I remember how it felt to grow up in a city divided—sometimes divided by heritage …and sometimes divided by walls and gates-- but by an 8- foot wooden privacy fences … down the middle of a residential street?
One day my husband just decided to turn onto Airmont Drive and look for houses for sale in the neighborhood.  We were living at the time on Michigan Ave and we wanted to live in a neighborhood where our children could ride their bicycles safely.
We bought our home at 757 Airmont Drive in 1996.  We chose that house in that neighborhood because it had beautiful tree lined streets; homes manicured lawns, free from crime:  a very safe neighborhood.

We raised our three young Huntes who are now adults in the Airmont Montcliff neighborhood. They all graduated from Davidson High School, and they were able to bike, and jog on Montclaire Way.   I taught two of them how to drive on Montclaire, Montcliff Drive, and they were able to practice turning right at the Airmont sign at the Azalea Road entrance to our neighborhood.

When our new grandson Owen visits us here, I want him to be able to walk and ride his bike on Montclaire and Montcliff Drives in the neighborhood where his father grew up. Of course for a while we will be pushing his stroller as he was born Thanksgiving week of 2014.

We are fighting this fight to maintain the integrity of our neighborhood as it existed when we bought our home, and by Alabama law we are entitled to that neighborhood integrity.  We want the neighborhood children to continue to enjoy the safety of our neighborhood streets--just as ours did.  We want the Fonde Elementary School children to travel the safe streets of our neighborhood as they walk to and from school each day.
Walking from Azalea Road via Cottage Hill Road at Airmont Drive can be very dangerous. In fact even driving at this intersection is dangerous—can even be fatal.
 Mayor Stimpson,  you should encourage  everyone  to drive on Airmont Drive and Montclaire Way because they would see an example of what a neighborhood should look like.  We appreciate our neighbors for doing their parts, to keep our neighborhood attractive and safe… and Mr. Mayor...If you have never driven though Airmont/Montcliff... you should.  It is a part of your city --the city of Mobile --of which you could be most proud.

We members of the Airmont Montcliff Neighbors' Committee to Keep Montclaire Way Open (ANC KMO) would never think of trying to prevent anyone from driving on any of the streets of our neighborhood.  Regarding Airmont Drive itself, ours is the only house on Airmont Drive-- this lovely little one-block long street that serves as one of two entrances to the Airmont Montcliff Neighborhood.  My husband and I are the only ones who actually live on Airmont Drive.

Let me close by saying to the Mobile City Council and to Mayor Sandy Stimpson:

I join with all my neighbors who have come here today to bring one clear loud voice of reason and concern before this body in opposition to closing Montclaire Way.  It is absolutely not in the public interest to close Montclaire Way.
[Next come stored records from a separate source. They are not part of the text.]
/-! `modKernel` -/

@[simp] theorem State.agenda_modKernel (s : State) (k : Nat) (f : Kernel → Kernel) : (s.modKernel k f).agenda = s.agenda := rfl
@[simp] theorem State.cur_modKernel (s : State) (k : Nat) (f : Kernel → Kernel) : (s.modKernel k f).cur = s.cur := rfl
@[simp] theorem State.fresh_modKernel (s : State) (k : Nat) (f : Kernel → Kernel) : (s.modKernel k f).fresh = s.fresh := rfl
@[simp] theorem State.next_modKernel (s : State) (k : Nat) (f : Kernel → Kernel) : (s.modKernel k f).next = s.next := rfl
@[simp] theorem State.status_modKernel (s : State) (k : Nat) (f : Kernel → Kernel) : (s.modKernel k f).status = s.status := rfl
@[simp] theorem State.outbox_modKernel (s : State) (k : Nat) (f : Kernel → Kernel) : (s.modKernel k f).outbox = s.outbox := rfl
@[simp] theorem State.winWrites_modKernel (s : State) (k : Nat) (f : Kernel → Kernel) : (s.modKernel k f).winWrites = s.winWrites := rfl
@[simp] theorem State.waitDst_modKernel (s : State) (k : Nat) (f : Kernel → Kernel) : (s.modKernel k f).waitDst = s.waitDst := rfl
@[simp] theorem State.poolQ_modKernel (s : State) (k : Nat) (f : Kernel → Kernel) : (s.modKernel k f).poolQ = s.poolQ := rfl
@[simp] theorem State.poolWait_modKernel (s : State) (k : Nat) (f : Kernel → Kernel) : (s.modKernel k f).poolWait = s.poolWait := rfl
@[simp] theorem State.cycle_modKernel (s : State) (k : Nat) (f : Kernel → Kernel) : (s.modKernel k f).cycle = s.cycle := rfl
@[simp] theorem State.tabor_modKernel (s : State) (k : Nat) (f : Kernel → Kernel) : (s.modKernel k f).tabor = s.tabor := rfl
@[simp] theorem State.mem_modKernel (s : State) (k : Nat) (f : Kernel → Kernel) : (s.modKernel k f).mem = s.mem := rfl
@[simp] theorem State.poison_modKernel (s : State) (k : Nat) (f : Kernel → Kernel) : (s.modKernel k f).poison = s.poison := rfl
@[simp] theorem State.sharers_modKernel (s : State) (k : Nat) (f : Kernel → Kernel) : (s.modKernel k f).sharers = s.sharers := rfl
@[simp] theorem State.owners_modKernel (s : State) (k : Nat) (f : Kernel → Kernel) : (s.modKernel k f).owners = s.owners := rfl
@[simp] theorem State.reds_modKernel (s : State) (k : Nat) (f : Kernel → Kernel) : (s.modKernel k f).reds = s.reds := rfl
@[simp] theorem State.ops_modKernel (s : State) (k : Nat) (f : Kernel → Kernel) : (s.modKernel k f).ops = s.ops := rfl
@[simp] theorem State.crews_modKernel (s : State) (k : Nat) (f : Kernel → Kernel) : (s.modKernel k f).crews = s.crews := rfl
@[simp] theorem State.cores_modKernel (s : State) (k : Nat) (f : Kernel → Kernel) : (s.modKernel k f).cores = s.cores := rfl
@[simp] theorem State.ctxs_modKernel (s : State) (k : Nat) (f : Kernel → Kernel) : (s.modKernel k f).ctxs = s.ctxs := rfl
@[simp] theorem State.replays_modKernel (s : State) (k : Nat) (f : Kernel → Kernel) : (s.modKernel k f).replays = s.replays := rfl
@[simp] theorem State.tlb_modKernel (s : State) (k : Nat) (f : Kernel → Kernel) : (s.modKernel k f).tlb = s.tlb := rfl
@[simp] theorem State.walks_modKernel (s : State) (k : Nat) (f : Kernel → Kernel) : (s.modKernel k f).walks = s.walks := rfl
@[simp] theorem State.pend_modKernel (s : State) (k : Nat) (f : Kernel → Kernel) : (s.modKernel k f).pend = s.pend := rfl
@[simp] theorem State.ports_modKernel (s : State) (k : Nat) (f : Kernel → Kernel) : (s.modKernel k f).ports = s.ports := rfl
@[simp] theorem State.inbox_modKernel (s : State) (k : Nat) (f : Kernel → Kernel) : (s.modKernel k f).inbox = s.inbox := rfl
@[simp] theorem State.events_modKernel (s : State) (k : Nat) (f : Kernel → Kernel) : (s.modKernel k f).events = s.events := rfl
@[simp] theorem State.stopped_modKernel (s : State) (k : Nat) (f : Kernel → Kernel) : (s.modKernel k f).stopped = s.stopped := rfl

/-! `modPort` -/

@[simp] theorem State.agenda_modPort (s : State) (p : Nat) (f : Port → Port) : (s.modPort p f).agenda = s.agenda := rfl
@[simp] theorem State.cur_modPort (s : State) (p : Nat) (f : Port → Port) : (s.modPort p f).cur = s.cur := rfl
@[simp] theorem State.fresh_modPort (s : State) (p : Nat) (f : Port → Port) : (s.modPort p f).fresh = s.fresh := rfl
@[simp] theorem State.next_modPort (s : State) (p : Nat) (f : Port → Port) : (s.modPort p f).next = s.next := rfl
@[simp] theorem State.status_modPort (s : State) (p : Nat) (f : Port → Port) : (s.modPort p f).status = s.status := rfl
@[simp] theorem State.outbox_modPort (s : State) (p : Nat) (f : Port → Port) : (s.modPort p f).outbox = s.outbox := rfl
@[simp] theorem State.winWrites_modPort (s : State) (p : Nat) (f : Port → Port) : (s.modPort p f).winWrites = s.winWrites := rfl
@[simp] theorem State.waitDst_modPort (s : State) (p : Nat) (f : Port → Port) : (s.modPort p f).waitDst = s.waitDst := rfl
@[simp] theorem State.poolQ_modPort (s : State) (p : Nat) (f : Port → Port) : (s.modPort p f).poolQ = s.poolQ := rfl
@[simp] theorem State.poolWait_modPort (s : State) (p : Nat) (f : Port → Port) : (s.modPort p f).poolWait = s.poolWait := rfl
@[simp] theorem State.cycle_modPort (s : State) (p : Nat) (f : Port → Port) : (s.modPort p f).cycle = s.cycle := rfl
@[simp] theorem State.tabor_modPort (s : State) (p : Nat) (f : Port → Port) : (s.modPort p f).tabor = s.tabor := rfl
@[simp] theorem State.mem_modPort (s : State) (p : Nat) (f : Port → Port) : (s.modPort p f).mem = s.mem := rfl
@[simp] theorem State.poison_modPort (s : State) (p : Nat) (f : Port → Port) : (s.modPort p f).poison = s.poison := rfl
@[simp] theorem State.sharers_modPort (s : State) (p : Nat) (f : Port → Port) : (s.modPort p f).sharers = s.sharers := rfl
@[simp] theorem State.owners_modPort (s : State) (p : Nat) (f : Port → Port) : (s.modPort p f).owners = s.owners := rfl
@[simp] theorem State.reds_modPort (s : State) (p : Nat) (f : Port → Port) : (s.modPort p f).reds = s.reds := rfl
@[simp] theorem State.ops_modPort (s : State) (p : Nat) (f : Port → Port) : (s.modPort p f).ops = s.ops := rfl
@[simp] theorem State.crews_modPort (s : State) (p : Nat) (f : Port → Port) : (s.modPort p f).crews = s.crews := rfl
@[simp] theorem State.cores_modPort (s : State) (p : Nat) (f : Port → Port) : (s.modPort p f).cores = s.cores := rfl
@[simp] theorem State.ctxs_modPort (s : State) (p : Nat) (f : Port → Port) : (s.modPort p f).ctxs = s.ctxs := rfl
@[simp] theorem State.kernels_modPort (s : State) (p : Nat) (f : Port → Port) : (s.modPort p f).kernels = s.kernels := rfl
@[simp] theorem State.replays_modPort (s : State) (p : Nat) (f : Port → Port) : (s.modPort p f).replays = s.replays := rfl
@[simp] theorem State.tlb_modPort (s : State) (p : Nat) (f : Port → Port) : (s.modPort p f).tlb = s.tlb := rfl
@[simp] theorem State.walks_modPort (s : State) (p : Nat) (f : Port → Port) : (s.modPort p f).walks = s.walks := rfl
@[simp] theorem State.pend_modPort (s : State) (p : Nat) (f : Port → Port) : (s.modPort p f).pend = s.pend := rfl
@[simp] theorem State.inbox_modPort (s : State) (p : Nat) (f : Port → Port) : (s.modPort p f).inbox = s.inbox := rfl
@[simp] theorem State.events_modPort (s : State) (p : Nat) (f : Port → Port) : (s.modPort p f).events = s.events := rfl
@[simp] theorem State.stopped_modPort (s : State) (p : Nat) (f : Port → Port) : (s.modPort p f).stopped = s.stopped := rfl
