/-- Settles O28: registers bound and of the KIND asked for, each launches; XLD and XCLR bind their slot first. -/
theorem expansionIssues : Obligations.ExpansionIssues := by
  unfold Obligations.ExpansionIssues
  constructor
  · intro f s q cr w
    refine ⟨?xord, ?xordImm, ?release, ?xform, fun h _ => translation_issues (fun _ => rfl) h,
      fun h _ => translation_issues (fun _ => rfl) h, fun h _ => translation_issues (fun _ => rfl) h, ?xeval, ?xadm, ?xst, ?xld⟩
    case xord =>
      intro h hn
      exact order_issues _ h.1.1 rfl rfl ((s.waved_acts (.xord f) [] q cr w _ h).trans (congrArg _ (if_neg (Nat.not_lt.2 hn))))
    case xordImm =>
      intro g h
      exact order_issues _ h.1.1 rfl rfl (s.waved_acts (.xordImm g) [] q cr w _ h)
    case release =>
      intro h hop ps hps
      have hl := s.launched_release q cr w (s.expOp q cr w (.xclr f) allLanes (ps.getD 0 0) (ps.getD 0 0)) false (ps.getD 0 0) h.1.1 rfl rfl rfl
        ⟨_, Tab.mem_of_find? (State.bound_of_expCheck hps), rfl⟩
      have htiles : w.tiles.filter (fun e => !(false && e.2 == ps.getD 0 0)) = w.tiles := List.filter_eq_self.2 (fun _ _ => rfl)
      dsimp only at hl
      rw [htiles] at hl
      refine ⟨_, (s.waved_acts (.xclr f) [] q cr w _ h).trans (congrArg _ ?_), hl.1, hl.2⟩
      rw [if_pos hop, hps]
      rfl
    case xform =>
      intro act h ps hps hg
      refine issued_of_exec h.1.1 ?_ rfl rfl
      show execXform f s = _
      rw [execXform, s.laned_acts (.xform f) f.pn f.pred [] q cr w act _ h, hps, hg]
      rfl
    case xeval =>
      intro act h ps hps
      constructor
      · intro hk
        show execXeval f s = _
        rw [execXeval, s.laned_acts (.xeval f) f.pn f.pred [] q cr w act _ h, hps]
        exact congrArg _ (if_pos hk)
      · intro hk hd hb
        refine issued_of_exec h.1.1 ?_ rfl rfl
        show execXeval f s = _
        rw [execXeval, s.laned_acts (.xeval f) f.pn f.pred [] q cr w act _ h, hps, hd, hb]
        exact congrArg _ (if_neg hk)
    case xadm =>
      intro act h ps hps
      refine issued_of_exec h.1.1 ?_ rfl rfl
      show execXadm f s = _
      rw [execXadm, s.laned_acts (.xadm f) f.pn f.pred _ q cr w act _ h, hps]
    case xst =>
      intro h ps hps es hes
      refine waved_issues h rfl ?_ rfl rfl
      dsimp only
      rw [hps]
      dsimp only
      rw [hes]
    case xld =>
      intro h es hes hroom
      exact launches_from { newOp s q cr w (.xld f) allLanes with
        elems := es, av := sVal w f.a.toNat (if f.m 5 then 1 else 2)
        phys := (s.bindExp q.crew q.wave f.d.toNat).2, phys2 := (s.bindExp q.crew q.wave f.d.toNat).2 }
        (s.curWave_bindExp _ h.1.1) rfl rfl (exec_xld h es hes hroom)
  · intro f s q cr w h hop
    refine ⟨?room, ?waits, ?clears⟩
    case room => rw [State.expRoom, Bool.or_eq_true, decide_eq_true_iff]
    case waits =>
      intro hroom
      rw [exec_xclr_clears h hop, if_pos hroom]
    case clears =>
      intro hroom hused
      obtain ⟨t, x, hx, hex, hl⟩ := launches_from { (s.cleared q cr w f).expOp q cr w (.xclr f) allLanes
        (s.bindExp q.crew q.wave f.d.toNat).2 (s.bindExp q.crew q.wave f.d.toNat).2 with
          blk := (List.range 4).map (fun n => w.s (f.a.toNat + n)) } (State.curWave_cleared f h.1.1) rfl rfl
        (by rw [exec_xclr_clears h hop, hroom, if_neg Bool.true_eq_false.mp])
      obtain ⟨e, he⟩ := State.exp_cleared (f := f) h.1.1 hused
      have hcores := congrArg (fun u : State => u.cores) hl.rest
      dsimp only at hcores
      have hexp : t.exp cr.core (s.bindExp q.crew q.wave f.d.toNat).2 =
          clearedExp e (f.mb 0 2 + 1) ((List.range 4).map (fun n => w.s (f.a.toNat + n))) := by
        rw [← he, State.exp, State.core, hcores]
        rfl
      refine ⟨t, x, hx, hex, hl, ?_⟩
      rw [hexp]
      exact ⟨rfl, rfl, rfl, rfl, rfl, rfl⟩

end Sys2Proof.Machine
end
section
/-!
Token-merging and beam operations at issue (R339 to R343, R350 to R352).
-/

namespace Sys2Proof.Machine

open Sys2Proof Sys2Proof.Safety Host

/-- Addresses below 2^56, each a multiple of the alignment beside it, with counts in range pass R339's checks. -/
theorem tokenCheck_passes {ok : Bool} {l : List (Nat × Nat)} (hok : ok = true) (hl : ∀ x ∈ l, x.1 < 2 ^ 56 ∧ x.1 % x.2 = 0) :
    tokenCheck ok l = none := by
  have hin : l.find? (fun a => decide (2 ^ 56 ≤ a.1)) = none :=
    find?_none_of_all fun x hx => decide_eq_false (Nat.not_le.2 (hl x hx).1)
  have hal : l.find? (fun a => a.1 % a.2 != 0) = none := find?_none_of_all fun x hx => bne_eq_false_iff_eq.2 (hl x hx).2
  rw [tokenCheck, hok, hin, hal]
  rfl

section

variable {s : State} {q : Cursor} {cr : Crew} {w : Wave} {f : Fields}

/-- An instruction whose meaning is to launch an operation of its strand with a future. -/
theorem issuedH_of_exec {i : Instr} {op : Op} {scope : Nat} (h : s.curWave = some (q, cr, w)) (hex : exec i s = .next (s.launchH op scope))
    (hcrew : op.crew = q.crew) (hwave : op.wave = q.wave) (hf : fieldsOf op.instr = some f) : IssuedH i f s q w op scope :=
  ⟨_, hex, s.launchedH q cr w f op scope h hcrew hwave hf⟩

/-- PROOT of a task that is not versioned, its checks passed, launches at once (R98). -/
theorem exec_proot_at_once (h : IssuesWave s (.proot f) [] q cr w) (ht : cr.task ≠ .versioned)
    (hk : (if f.m 0 = true then tokenCheck (decide ((w.s (f.b.toNat + 2)).toNat ≤ 65536))
        [(sVal w f.d.toNat 2, 64), (sVal w f.a.toNat 2, 16), (sVal w f.b.toNat 2, 1)]
      else tokenCheck (decide (1 ≤ (w.s (f.b.toNat + 0)).toNat) && decide ((w.s (f.b.toNat + 0)).toNat ≤ 64) &&
        decide (1 ≤ (w.s (f.b.toNat + 1)).toNat) && decide ((w.s (f.b.toNat + 1)).toNat ≤ 65536))
        [(sVal w f.d.toNat 2, 16), (sVal w f.a.toNat 2, 16), (sVal w (f.b.toNat + 2) 2, 32)]) = none) :
    exec (.proot f) s = .next (s.issueBeam (.proot f) f q cr w 8) := by
  have hex := (proot_first f s q cr w h _ rfl hk).1 ht
  dsimp only at hex
  rw [(s.curWave_spec q cr w h.1.1).2.1] at hex
  exact hex

end
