-- ==== Sys2Proof/Syntax.lean ====
section
/-!
DEFINITION. The commands of the block: one constructor of `Instr` per row of opcode_table.json, with what the row takes
from outside (a submission entry, an instant, a level, a measured set, fetched bytes). A row whose subject is a ring
command stands for that command's application at its application frame (R21); a row whose subject is an event stands for
the instant at which it happens.
-/

namespace Sys2Proof

/-- One submission entry without its opcode, with the session and the ring it was read from (Table 15-4, R540). -/
structure Cmd where
  /-- Session in which the entry was read. -/
  session : BitVec 16
  /-- Submission ring of the entry. -/
  sq : Fin 32
  /-- Bit 0 PAIR; bits [7:1] reserved. -/
  flags : BitVec 8
  /-- Reserved byte 3. -/
  rsv3 : BitVec 8
  tag : BitVec 32
  loc : BitVec 32
  /-- Reserved bytes 12 to 15. -/
  rsv12 : BitVec 32
  /-- The 48-byte argument area, byte 0 lowest. -/
  args : BitVec 384
  deriving DecidableEq, Repr, Inhabited

/-- An instant inside a frame: lattice points after the last boundary, and one of eight phases (R97). -/
structure Instant where
  lp : Nat
  ph : Fin 8
  deriving DecidableEq, Repr, Inhabited

/-- The voltages one die's converter samples, in picovolts: of the analog input and of the negative sense ball of its
group of
eight (R259). -/
structure AnalogIn where
  ain : Int
  ainn : Int
  deriving DecidableEq, Repr, Inhabited

/-- A control die (R41). -/
inductive Die where
  | cda
  | cdb
  deriving DecidableEq, Repr, Inhabited

/-- A field die. -/
inductive FieldDie where
  | cda
  | cdb
  | fid
  deriving DecidableEq, Repr

/-- The extent a fault marks (R29). -/
inductive Extent where
  | unit
  | cluster
  | region
  deriving DecidableEq, Repr

/-- The checkers of Table 13-4, codes 1 to 6. -/
inductive Checker where
  | ecc
  | residue
  | handshake
  | slack
  | dupPath
  | link
  deriving DecidableEq, Repr

/-- A replay's result in one die (R467). -/
inductive Replay where
  | same
  | differs
  | notJudged
  deriving DecidableEq, Repr

/-- Why a resynchronisation starts again or fails (R470, R473). -/
inductive RetryCause where
  | digestDiffers
  | fellBehind
  | timeout
  | selfTestFailed
  deriving DecidableEq, Repr

/-- The switch inputs of an axis channel (R206). -/
inductive Switch where
  | limitPos
  | limitNeg
  | home
  deriving DecidableEq, Repr

/-- Why an admitted port goes down (R435). -/
inductive PortDown where
  | codeSync
  | codeErrors
  | probesUnanswered
  deriving DecidableEq, Repr

/-- The causes of a failed bus read (Table 15-17). -/
inductive BusCause where
  | timeout
  | unsupported
  | abort
  deriving DecidableEq, Repr

/-- A tested output: a valve ball, or ball 0 or 1 of a safety output pair (R517). -/
inductive TestedOut where
  | valve (v : Fin 64)
  | safety (k : Fin 8) (ball2 : Bool)
  deriving DecidableEq, Repr

/-- A signed firmware image: its 256-byte header and its body (Table 17-2). -/
structure Image where
  header : List (BitVec 8)
  body : List (BitVec 8)
  deriving DecidableEq, Repr

/-- An entry of the boot flash's directory, with the image it points at (R602). -/
structure FlashEntry where
  kind : Nat
  image : Image
  deriving DecidableEq, Repr

/-- The levels the FID latches at a boundary that have no row of their own. -/
structure FieldInputs where
  /-- EDM balls 0 to 15. -/
  edm : BitVec 16
  /-- Valve readbacks 0 to 63. -/
  valveRb : BitVec 64
  /-- Counted FID events of the ended frame: region, SEL, number (R590). -/
  counts : List (Nat × Nat × Nat)
  /-- Lattice points with work in progress, by FID region 0 to 5 (R590). -/
  busyPts : List Nat
  /-- The same of the HBD's regions 0 to 5. -/
  hbdCounts : List (Nat × Nat × Nat)
  hbdBusyPts : List Nat
  deriving DecidableEq, Repr

/-- A work item with a deadline (Table 2-4). -/
inductive WorkItem where
  | loop (u : Fin 832)
  | axis (a : Fin 64)
  | task (t : Fin 1024)
  | step (q : Fin 16)
  | slot (k : Fin 1024)
  | reduction (tap : Fin 4096)
  | safety
  | output
  deriving DecidableEq, Repr

/-- What a region's slack monitor measures in a frame, in units of 312.5 ps: the canary delay, and the instant after the
frame boundary at which the last work item due at the deadline was completed, if any was due (R66, R67). -/
structure SlackMeas where
  canary : Nat
  done : Option Nat
  deriving DecidableEq, Repr

/-- The die-local values one control die measures and exchanges (Table 13-2, R457). -/
structure DieLocal where
  missed : List WorkItem
  /-- Engines whose cycle has not ended by the deadline (R361). -/
  busy : List (Fin 16)
  /-- What the slack monitors of the die's regions 0 to 7, then of FID regions 0 to 5, measured (R66 to R68). -/
  slack : List SlackMeas
  /-- Junction temperature of the die and of the FID, 1/4 °C. -/
  tj : Int
  fidTj : Int
  /-- Lattice points with work in progress, by region 0 to 7 (R590). -/
  busyPts : List Nat
  /-- Counted events of the ended frame: region, SEL, number (R590). -/
  counts : List (Nat × Nat × Nat)
  /-- Self-test passes ended in the frame, and progress of the present pass in per mille (R475). -/
  passes : Nat
  coverage : Nat
  /-- Latencies in ns of the instructions sampled in the frame: engine, latency (R593). -/
  latencies : List (Fin 16 × Nat)
  deriving DecidableEq, Repr

/-- The link measurements of a health report (Table 13-7). -/
structure HealthMeas where
  /-- Every supply lies within its operating range (R482, R629). -/
  supplies : Bool
  blaErr : Nat
  blbErr : Nat
  girderRetry : Nat
  deriving DecidableEq, Repr

/-- What a LINK_CONTROL message carries (Table 15-11). -/
inductive LinkCtl where
  | train (link : Die)
  | sessionOpen
  | sessionClose
  | hold
  | release
  | hostReset
  deriving DecidableEq, Repr

/-- What a BOOT message carries (Table 15-11). -/
inductive BootMsg where
  | selfTest (die : FieldDie) (passed : Bool)
  | imageRequest (die : Die)
  | verification (die : Die) (result : Fin 16)
  deriving DecidableEq, Repr

/-- What a BULK_DOWN message carries: load data for a command, data of a host DMA channel for a Deck offset, or image data
for a booting die (R559, Table 15-11). -/
inductive BulkDown where
  | load (session : BitVec 16) (tag : BitVec 32) (offset : Nat) (data : List (BitVec 8))
  | deck (h : Fin 16) (offset : BitVec 25) (data : List (BitVec 8))
  | image (die : Die) (offset : Nat) (data : List (BitVec 8))
  deriving DecidableEq, Repr

/-- What the environment alone decides in a consistency check: the region, if any, whose worst-corner budget is exceeded
(R78) and the regulator's VOUT_MODE answer (R71). -/
structure CheckMeas where
  overBudget : Option (Fin 8)
  voutMode : Option (BitVec 8)
  /-- Whether the standby's result differs (R135). -/
  standbyDiffers : Bool
  deriving DecidableEq, Repr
In fact it is against the law in Alabama to deprive property owners of reasonable access to their homes.  It is against the law in Alabama to vacate—that is give away to private citizens the public streets of Mobile—unless every abutting property owner agrees.  It is the law in Alabama that a person who buys property that had a designed street plan when they buy the property, that person has the right under Alabama law to have that street plan maintained in its integrity as it was when he purchased the property.
We bought our home with two entrances to our neighborhood: Airmont at Cottage Hill Road and Montcliff Drive at Azalea Road. Alabama law says—upheld by the Alabama Supreme Court—that we are entitled to have those access roads to our property maintained as they were in place when we purchased our home.  This is the right of every property owner – the other 80 (eighty) families who live in Airmont Montcliff neighborhood.

It is only in the interest of a select few affluent people who seek to separate and segregate two abutting neighborhoods that have been and are contiguous.  You cannot drive on Montclaire Way and decide that homes west of 3900 Montclaire Way are somehow substantially different than homes east of 3900 Montclaire Way.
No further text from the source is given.